RECORD EXCERPTS =

@[simp] theorem touches_tamperEngine {bs : List Block} {s t : State}
    (h : [.tables] ⊆ bs) : Touches bs s (t.tamperEngine) ↔ Touches bs s t := by
  refine Touches.iff_of (as := [.tables]) ?_ h
  unfold State.tamperEngine
  dsimp only
  repeat' split
  all_goals simp

@[simp] theorem touches_tamperAssertion {bs : List Block} {s t : State}
    (h : [.tables, .sleep, .current, .chain] ⊆ bs) : Touches bs s (t.tamperAssertion) ↔ Touches bs s t := by
  refine Touches.iff_of (as := [.tables, .sleep, .current, .chain]) ?_ h
  unfold State.tamperAssertion
  dsimp only
  simp

@[simp] theorem touches_eraseDone {bs : List Block} {s t : State} (b : Nat) (w : Bool)
    (h : [.tables] ⊆ bs) : Touches bs s (t.eraseDone b w) ↔ Touches bs s t := by
  refine Touches.iff_of (as := [.tables]) ?_ h
  unfold State.eraseDone
  dsimp only
  repeat' split
  all_goals simp

@[simp] theorem touches_programDone {bs : List Block} {s t : State} (a : Nat) (b : List Byte)
    (h : [.tables] ⊆ bs) : Touches bs s (t.programDone a b) ↔ Touches bs s t := by
  refine Touches.iff_of (as := [.tables]) ?_ h
  unfold State.programDone
  dsimp only
  simp

@[simp] theorem touches_verified {bs : List Block} {s t : State} (o : Except VerifyReason WorkingTables)
    (h : [.tables] ⊆ bs) : Touches bs s (t.verified o) ↔ Touches bs s t := by
  refine Touches.iff_of (as := [.tables]) ?_ h
  unfold State.verified
  dsimp only
  repeat' split
  all_goals simp

@[simp] theorem touches_beginActivation {bs : List Block} {s t : State}
    (h : [.tables, .sched, .current, .chain, .limits, .north] ⊆ bs) : Touches bs s (t.beginActivation) ↔ Touches bs s t := by
  refine Touches.iff_of (as := [.tables, .sched, .current, .chain, .limits, .north]) ?_ h
  unfold State.beginActivation
  dsimp only
  simp

@[simp] theorem touches_pointerDone {bs : List Block} {s t : State} (x : Slot)
    (h : [.tables] ⊆ bs) : Touches bs s (t.pointerDone x) ↔ Touches bs s t := by
  refine Touches.iff_of (as := [.tables]) ?_ h
  unfold State.pointerDone
  dsimp only
  repeat' split
  all_goals simp

@[simp] theorem touches_loadTables {bs : List Block} {s t : State} (w : WorkingTables)
    (h : [.tables, .profiles, .limits, .sched, .lock] ⊆ bs) : Touches bs s (t.loadTables w) ↔ Touches bs s t := by
  refine Touches.iff_of (as := [.tables, .profiles, .limits, .sched, .lock]) ?_ h
  unfold State.loadTables
  dsimp only
  simp

@[simp] theorem touches_reload {bs : List Block} {s t : State} (w : WorkingTables)
    (h : [.tables, .profiles, .limits, .sched, .lock, .store, .current, .seq, .chain] ⊆ bs) : Touches bs s (t.reload w) ↔ Touches bs s t := by
  refine Touches.iff_of (as := [.tables, .profiles, .limits, .sched, .lock, .store, .current, .seq, .chain]) ?_ h
  unfold State.reload
  dsimp only
  repeat' split
  all_goals simp

@[simp] theorem touches_resetBlocks {bs : List Block} {s t : State}
    (h : [.timebase, .lock, .sched, .store, .current, .limits, .profiles] ⊆ bs) : Touches bs s (t.resetBlocks) ↔ Touches bs s t := by
  refine Touches.iff_of (as := [.timebase, .lock, .sched, .store, .current, .limits, .profiles]) ?_ h
  unfold State.resetBlocks
  simp

@[simp] theorem touches_stopOp {bs : List Block} {s t : State}
    (h : [.tables, .freeIndex] ⊆ bs) : Touches bs s (t.stopOp) ↔ Touches bs s t := by
  refine Touches.iff_of (as := [.tables, .freeIndex]) ?_ h
  unfold State.stopOp
  dsimp only
  repeat' split
  all_goals simp

@[simp] theorem touches_clearVolatile {bs : List Block} {s t : State}
    (h : [.timebase, .lock, .sched, .store, .current, .limits, .profiles, .north, .chain, .seq, .events, .sleep, .tables] ⊆ bs) : Touches bs s (t.clearVolatile) ↔ Touches bs s t := by
  refine Touches.iff_of (as := [.timebase, .lock, .sched, .store, .current, .limits, .profiles, .north, .chain, .seq, .events, .sleep, .tables]) ?_ h
  unfold State.clearVolatile
  simp

@[simp] theorem touches_startDebounces {bs : List Block} {s t : State}
    (h : [.seq, .tables] ⊆ bs) : Touches bs s (t.startDebounces) ↔ Touches bs s t := by
  refine Touches.iff_of (as := [.seq, .tables]) ?_ h
  unfold State.startDebounces
  dsimp only
  simp

@[simp] theorem touches_losePower {bs : List Block} {s t : State}
    (h : [.power, .timebase, .lock, .sched, .store, .current, .limits, .profiles, .north, .chain, .seq, .events, .sleep, .tables, .freeIndex] ⊆ bs) : Touches bs s (t.losePower) ↔ Touches bs s t := by
  refine Touches.iff_of (as := [.power, .timebase, .lock, .sched, .store, .current, .limits, .profiles, .north, .chain, .seq, .events, .sleep, .tables, .freeIndex]) ?_ h
  unfold State.losePower
  dsimp only
  simp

WHAT YOU NEED TO DO =
Restate word for word the lines of the data above, starting at the line containing "[.tables, .sched, .current, .chain, .limits, .north]) ?_ h" and ending at the line containing "(h : [.tables] ⊆ bs) : Touches bs s (t.pointerDone", both included, and nothing more.

EXERCISE SOLUTION =
  refine Touches.iff_of (as := [.tables, .sched, .current, .chain, .limits, .north]) ?_ h
  unfold State.beginActivation
  dsimp only
  simp

@[simp] theorem touches_pointerDone {bs : List Block} {s t : State} (x : Slot)
    (h : [.tables] ⊆ bs) : Touches bs s (t.pointerDone x) ↔ Touches bs s t := by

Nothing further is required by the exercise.